• Action item:
All of the entries are to be written out again verbatim.

• Entries provided:
theorem clearCells_wf {a n : Nat} {m : List Host.Cell} (h : tabWf m = true) : tabWf (clearCells a n m) = true := by
  induction n generalizing a m with
  | zero => exact h
  | succ n ih => exact ih (tabWf_del _ _ h)

theorem spoilWord_wf {r : Region} {w : Nat} {m : Memory} (h : m.wf = true) : (spoilWord r m w).wf = true := by
  rw [wf_parts] at h
  unfold spoilWord
  split
  · exact wf_parts.mpr ⟨h.1, tabWf_set _ _ _ h.2.1, all_set (by simp) h.2.2⟩
  · exact wf_parts.mpr ⟨clearCells_wf h.1, tabWf_del _ _ h.2.1, all_del _ h.2.2⟩

theorem writeWord_wf {r : Region} {a w : Nat} {bs : List Byte} {m : Memory} (h : m.wf = true) : (writeWord r a bs m w).wf = true := by
  unfold writeWord
  extract_lets
  split
  · rw [wf_parts] at h
    exact wf_parts.mpr ⟨writeCells_wf h.1, tabWf_del _ _ h.2.1, all_del _ h.2.2⟩
  · exact spoilWord_wf h

theorem foldl_wf {α : Type} {f : Memory → α → Memory} (hf : ∀ m x, m.wf = true → (f m x).wf = true) {l : List α} {m : Memory}
    (h : m.wf = true) : (l.foldl f m).wf = true := by
  induction l generalizing m with
  | nil => exact h
  | cons x l ih => exact ih (hf m x h)

/-- Every write of bytes keeps a memory's canonical form. -/
theorem writeBytes_wf {r : Region} {a : Nat} {bs : List Byte} {m : Memory} (h : m.wf = true) : (writeBytes r a bs m).wf = true :=
  foldl_wf (fun _ _ => writeWord_wf) h

theorem spoilBytes_wf {r : Region} {a n : Nat} {m : Memory} (h : m.wf = true) : (spoilBytes r a n m).wf = true :=
  foldl_wf (fun _ _ => spoilWord_wf) h

theorem wf_filter_cells {p : Host.Cell → Bool} {m : Memory} (h : m.wf = true) :
    ({ m with cells := m.cells.filter p } : Memory).wf = true := by
  exact wf_parts.mpr ⟨tabSorted_filter p (wf_parts.mp h).1, (wf_parts.mp h).2⟩

theorem wf_mk {c : List Host.Cell} {f : Table Nat} (hc : tabWf c = true) (hf : tabWf f = true) (ha : f.all (fun e => e.2 != 0) = true) :
    (Memory.mk c f).wf = true := wf_parts.mpr ⟨hc, hf, ha⟩

theorem wf_cells {m : Memory} (h : m.wf = true) : tabWf m.cells = true := (wf_parts.mp h).1
theorem wf_flips {m : Memory} (h : m.wf = true) : tabWf m.flips = true := (wf_parts.mp h).2.1
theorem wf_flips_set {m : Memory} (h : m.wf = true) : m.flips.all (fun e => e.2 != 0) = true := (wf_parts.mp h).2.2

theorem all_filter {α : Type} {p q : α → Bool} {l : List α} (h : l.all p = true) : (l.filter q).all p = true := by
  rw [List.all_eq_true] at *
  exact fun x hx => h x (List.mem_of_mem_filter hx)

theorem foldl_set_wf {α β : Type} {k : β → Nat} {v : β → α} {l : List β} {m : Table α} (h : tabWf m = true) :
    tabWf (l.foldl (fun t e => tabSet (k e) (v e) t) m) = true := by
  induction l generalizing m with
  | nil => exact h
  | cons x l ih => exact ih (tabWf_set _ _ _ h)

theorem delFlips_wf {l : List Nat} {m : Memory} (h : m.wf = true) :
    ({ m with flips := l.foldl (fun f w => tabDel w f) m.flips } : Memory).wf = true := by
  rw [wf_parts] at *
  refine ⟨h.1, ?_⟩
  obtain ⟨_, h⟩ := h
  generalize m.flips = f at h
  induction l generalizing f with
  | nil => exact h
  | cons w l ih => exact ih _ ⟨tabWf_del _ _ h.1, all_del _ h.2⟩

end Sys2Proof.Machine
end

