-- ==== Sys2Proof/Laws/OnlyRecord.lean ====
section
/-! SUPPORT. What each operation of Machine/Record.lean may touch: one lemma per operation, in the form of Laws/Only.lean. -/

namespace Sys2Proof.Machine

set_option linter.unusedTactic false
set_option linter.unreachableTactic false
set_option linter.unusedVariables false

theorem setRecord_only (a0 : Nat) (a1 : RecordRun) (s : State) :
    Only 524288 s (setRecord a0 a1 s) := by
  unfold setRecord
  repeat' (first
    | with_reducible intro _
    | with_reducible apply Only.refl
    | with_reducible assumption
    | decide
    | with_reducible apply Only.upd_records
    | dsimp +zetaDelta only [id])

theorem noteOutput_only (a0 : Nat) (a1 : Nat) (a2 : List Byte) (s : State) :
    Only 524288 s (noteOutput a0 a1 a2 s) := by
  unfold noteOutput
  repeat' (first
    | with_reducible intro _
    | with_reducible apply Only.refl
    | with_reducible assumption
    | with_reducible apply Only.step (setRecord_only ..)
    | decide
    | fail_if_no_progress extract_lets
    | split
    | dsimp +zetaDelta only [id])

theorem putEntry_only (a0 : Nat) (a1 : Nat) (a2 : Nat) (a3 : BitVec 96) (a4 : List Byte) (s : State) :
    Only 73417738 s (putEntry a0 a1 a2 a3 a4 s) := by
  unfold putEntry
  repeat' (first
    | with_reducible intro _
    | with_reducible apply Only.refl
    | with_reducible assumption
    | with_reducible apply Only.step (State.raise_only ..)
    | with_reducible apply Only.step (State.setReg_only ..)
    | with_reducible apply Only.step (State.partStore_only ..)
    | decide
    | fail_if_no_progress extract_lets
    | split
    | dsimp +zetaDelta only [id])

theorem holdInput_only (a0 : Nat) (a1 : HeldInput) (s : State) :
    Only 524288 s (holdInput a0 a1 s) := by
  unfold holdInput
  repeat' (first
    | with_reducible intro _
    | with_reducible apply Only.refl
    | with_reducible assumption
    | with_reducible apply Only.step (setRecord_only ..)
    | decide
    | fail_if_no_progress extract_lets
    | dsimp +zetaDelta only [id])

theorem recordSeed_only (a0 : Nat) (a1 : Nat) (a2 : Nat) (a3 : BitVec 128) (s : State) :
    Only 73417738 s (recordSeed a0 a1 a2 a3 s) := by
  unfold recordSeed
  repeat' (first
    | with_reducible intro _
    | with_reducible apply Only.refl
    | with_reducible assumption
    | with_reducible apply Only.step (putEntry_only ..)
    | decide
    | dsimp +zetaDelta only [id])

theorem noteMark_only (a0 : Nat) (s : State) :
    Only 524288 s (noteMark a0 s) := by
  unfold noteMark
  repeat' (first
    | with_reducible intro _
    | with_reducible apply Only.refl
    | with_reducible assumption
    | with_reducible apply Only.step (setRecord_only ..)
    | decide
    | fail_if_no_progress extract_lets
    | split
    | dsimp +zetaDelta only [id])

theorem diverge_only (a0 : Nat) (a1 : Nat) (s : State) :
    Only 4718602 s (diverge a0 a1 s) := by
  unfold diverge
  repeat' (first
    | with_reducible intro _
    | with_reducible apply Only.refl
    | with_reducible assumption
    | with_reducible apply Only.step (State.setReg_only ..)
    | with_reducible apply Only.step (State.raise_only ..)
    | with_reducible apply Only.step (setRecord_only ..)
    | decide
    | fail_if_no_progress extract_lets
    | split
    | dsimp +zetaDelta only [id])

end Sys2Proof.Machine
end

• Answer section:
theorem clearCells_wf {a n : Nat} {m : List Host.Cell} (h : tabWf m = true) : tabWf (clearCells a n m) = true := by
  induction n generalizing a m with
  | zero => exact h
  | succ n ih => exact ih (tabWf_del _ _ h)

theorem spoilWord_wf {r : Region} {w : Nat} {m : Memory} (h : m.wf = true) : (spoilWord r m w).wf = true := by
  rw [wf_parts] at h
  unfold spoilWord
  split
  · exact wf_parts.mpr ⟨h.1, tabWf_set _ _ _ h.2.1, all_set (by simp) h.2.2⟩
  · exact wf_parts.mpr ⟨clearCells_wf h.1, tabWf_del _ _ h.2.1, all_del _ h.2.2⟩

theorem writeWord_wf {r : Region} {a w : Nat} {bs : List Byte} {m : Memory} (h : m.wf = true) : (writeWord r a bs m w).wf = true := by
  unfold writeWord
  extract_lets
  split
  · rw [wf_parts] at h
    exact wf_parts.mpr ⟨writeCells_wf h.1, tabWf_del _ _ h.2.1, all_del _ h.2.2⟩
  · exact spoilWord_wf h

theorem foldl_wf {α : Type} {f : Memory → α → Memory} (hf : ∀ m x, m.wf = true → (f m x).wf = true) {l : List α} {m : Memory}
    (h : m.wf = true) : (l.foldl f m).wf = true := by
  induction l generalizing m with
  | nil => exact h
  | cons x l ih => exact ih (hf m x h)

/-- Every write of bytes keeps a memory's canonical form. -/
theorem writeBytes_wf {r : Region} {a : Nat} {bs : List Byte} {m : Memory} (h : m.wf = true) : (writeBytes r a bs m).wf = true :=
  foldl_wf (fun _ _ => writeWord_wf) h

theorem spoilBytes_wf {r : Region} {a n : Nat} {m : Memory} (h : m.wf = true) : (spoilBytes r a n m).wf = true :=
  foldl_wf (fun _ _ => spoilWord_wf) h

theorem wf_filter_cells {p : Host.Cell → Bool} {m : Memory} (h : m.wf = true) :
    ({ m with cells := m.cells.filter p } : Memory).wf = true := by
  exact wf_parts.mpr ⟨tabSorted_filter p (wf_parts.mp h).1, (wf_parts.mp h).2⟩

theorem wf_mk {c : List Host.Cell} {f : Table Nat} (hc : tabWf c = true) (hf : tabWf f = true) (ha : f.all (fun e => e.2 != 0) = true) :
    (Memory.mk c f).wf = true := wf_parts.mpr ⟨hc, hf, ha⟩

theorem wf_cells {m : Memory} (h : m.wf = true) : tabWf m.cells = true := (wf_parts.mp h).1
theorem wf_flips {m : Memory} (h : m.wf = true) : tabWf m.flips = true := (wf_parts.mp h).2.1
theorem wf_flips_set {m : Memory} (h : m.wf = true) : m.flips.all (fun e => e.2 != 0) = true := (wf_parts.mp h).2.2

theorem all_filter {α : Type} {p q : α → Bool} {l : List α} (h : l.all p = true) : (l.filter q).all p = true := by
  rw [List.all_eq_true] at *
  exact fun x hx => h x (List.mem_of_mem_filter hx)

theorem foldl_set_wf {α β : Type} {k : β → Nat} {v : β → α} {l : List β} {m : Table α} (h : tabWf m = true) :
    tabWf (l.foldl (fun t e => tabSet (k e) (v e) t) m) = true := by
  induction l generalizing m with
  | nil => exact h
  | cons x l ih => exact ih (tabWf_set _ _ _ h)

theorem delFlips_wf {l : List Nat} {m : Memory} (h : m.wf = true) :
    ({ m with flips := l.foldl (fun f w => tabDel w f) m.flips } : Memory).wf = true := by
  rw [wf_parts] at *
  refine ⟨h.1, ?_⟩
  obtain ⟨_, h⟩ := h
  generalize m.flips = f at h
  induction l generalizing f with
  | nil => exact h
  | cons w l ih => exact ih _ ⟨tabWf_del _ _ h.1, all_del _ h.2⟩

end Sys2Proof.Machine
end

-- ==== Sys2Proof/Laws/OnlyRecord.lean ====
section
/-! SUPPORT. What each operation of Machine/Record.lean may touch: one lemma per operation, in the form of Laws/Only.lean. -/

namespace Sys2Proof.Machine

set_option linter.unusedTactic false
set_option linter.unreachableTactic false
set_option linter.unusedVariables false

theorem setRecord_only (a0 : Nat) (a1 : RecordRun) (s : State) :
    Only 524288 s (setRecord a0 a1 s) := by
  unfold setRecord
  repeat' (first
    | with_reducible intro _
    | with_reducible apply Only.refl
    | with_reducible assumption
    | decide
    | with_reducible apply Only.upd_records
    | dsimp +zetaDelta only [id])

theorem noteOutput_only (a0 : Nat) (a1 : Nat) (a2 : List Byte) (s : State) :
    Only 524288 s (noteOutput a0 a1 a2 s) := by
  unfold noteOutput
  repeat' (first
    | with_reducible intro _
    | with_reducible apply Only.refl
    | with_reducible assumption
    | with_reducible apply Only.step (setRecord_only ..)
    | decide
    | fail_if_no_progress extract_lets
    | split
    | dsimp +zetaDelta only [id])

theorem putEntry_only (a0 : Nat) (a1 : Nat) (a2 : Nat) (a3 : BitVec 96) (a4 : List Byte) (s : State) :
    Only 73417738 s (putEntry a0 a1 a2 a3 a4 s) := by
  unfold putEntry
  repeat' (first
    | with_reducible intro _
    | with_reducible apply Only.refl
    | with_reducible assumption
    | with_reducible apply Only.step (State.raise_only ..)
    | with_reducible apply Only.step (State.setReg_only ..)
    | with_reducible apply Only.step (State.partStore_only ..)
    | decide
    | fail_if_no_progress extract_lets
    | split
    | dsimp +zetaDelta only [id])

theorem holdInput_only (a0 : Nat) (a1 : HeldInput) (s : State) :
    Only 524288 s (holdInput a0 a1 s) := by
  unfold holdInput
  repeat' (first
    | with_reducible intro _
    | with_reducible apply Only.refl
    | with_reducible assumption
    | with_reducible apply Only.step (setRecord_only ..)
    | decide
    | fail_if_no_progress extract_lets
    | dsimp +zetaDelta only [id])

theorem recordSeed_only (a0 : Nat) (a1 : Nat) (a2 : Nat) (a3 : BitVec 128) (s : State) :
    Only 73417738 s (recordSeed a0 a1 a2 a3 s) := by
  unfold recordSeed
  repeat' (first
    | with_reducible intro _
    | with_reducible apply Only.refl
    | with_reducible assumption
    | with_reducible apply Only.step (putEntry_only ..)
    | decide
    | dsimp +zetaDelta only [id])

theorem noteMark_only (a0 : Nat) (s : State) :
    Only 524288 s (noteMark a0 s) := by
  unfold noteMark
  repeat' (first
    | with_reducible intro _
    | with_reducible apply Only.refl
    | with_reducible assumption
    | with_reducible apply Only.step (setRecord_only ..)
    | decide
    | fail_if_no_progress extract_lets
    | split
    | dsimp +zetaDelta only [id])

theorem diverge_only (a0 : Nat) (a1 : Nat) (s : State) :
    Only 4718602 s (diverge a0 a1 s) := by
  unfold diverge
  repeat' (first
    | with_reducible intro _
    | with_reducible apply Only.refl
    | with_reducible assumption
    | with_reducible apply Only.step (State.setReg_only ..)
    | with_reducible apply Only.step (State.raise_only ..)
    | with_reducible apply Only.step (setRecord_only ..)
    | decide
    | fail_if_no_progress extract_lets
    | split
    | dsimp +zetaDelta only [id])

end Sys2Proof.Machine
end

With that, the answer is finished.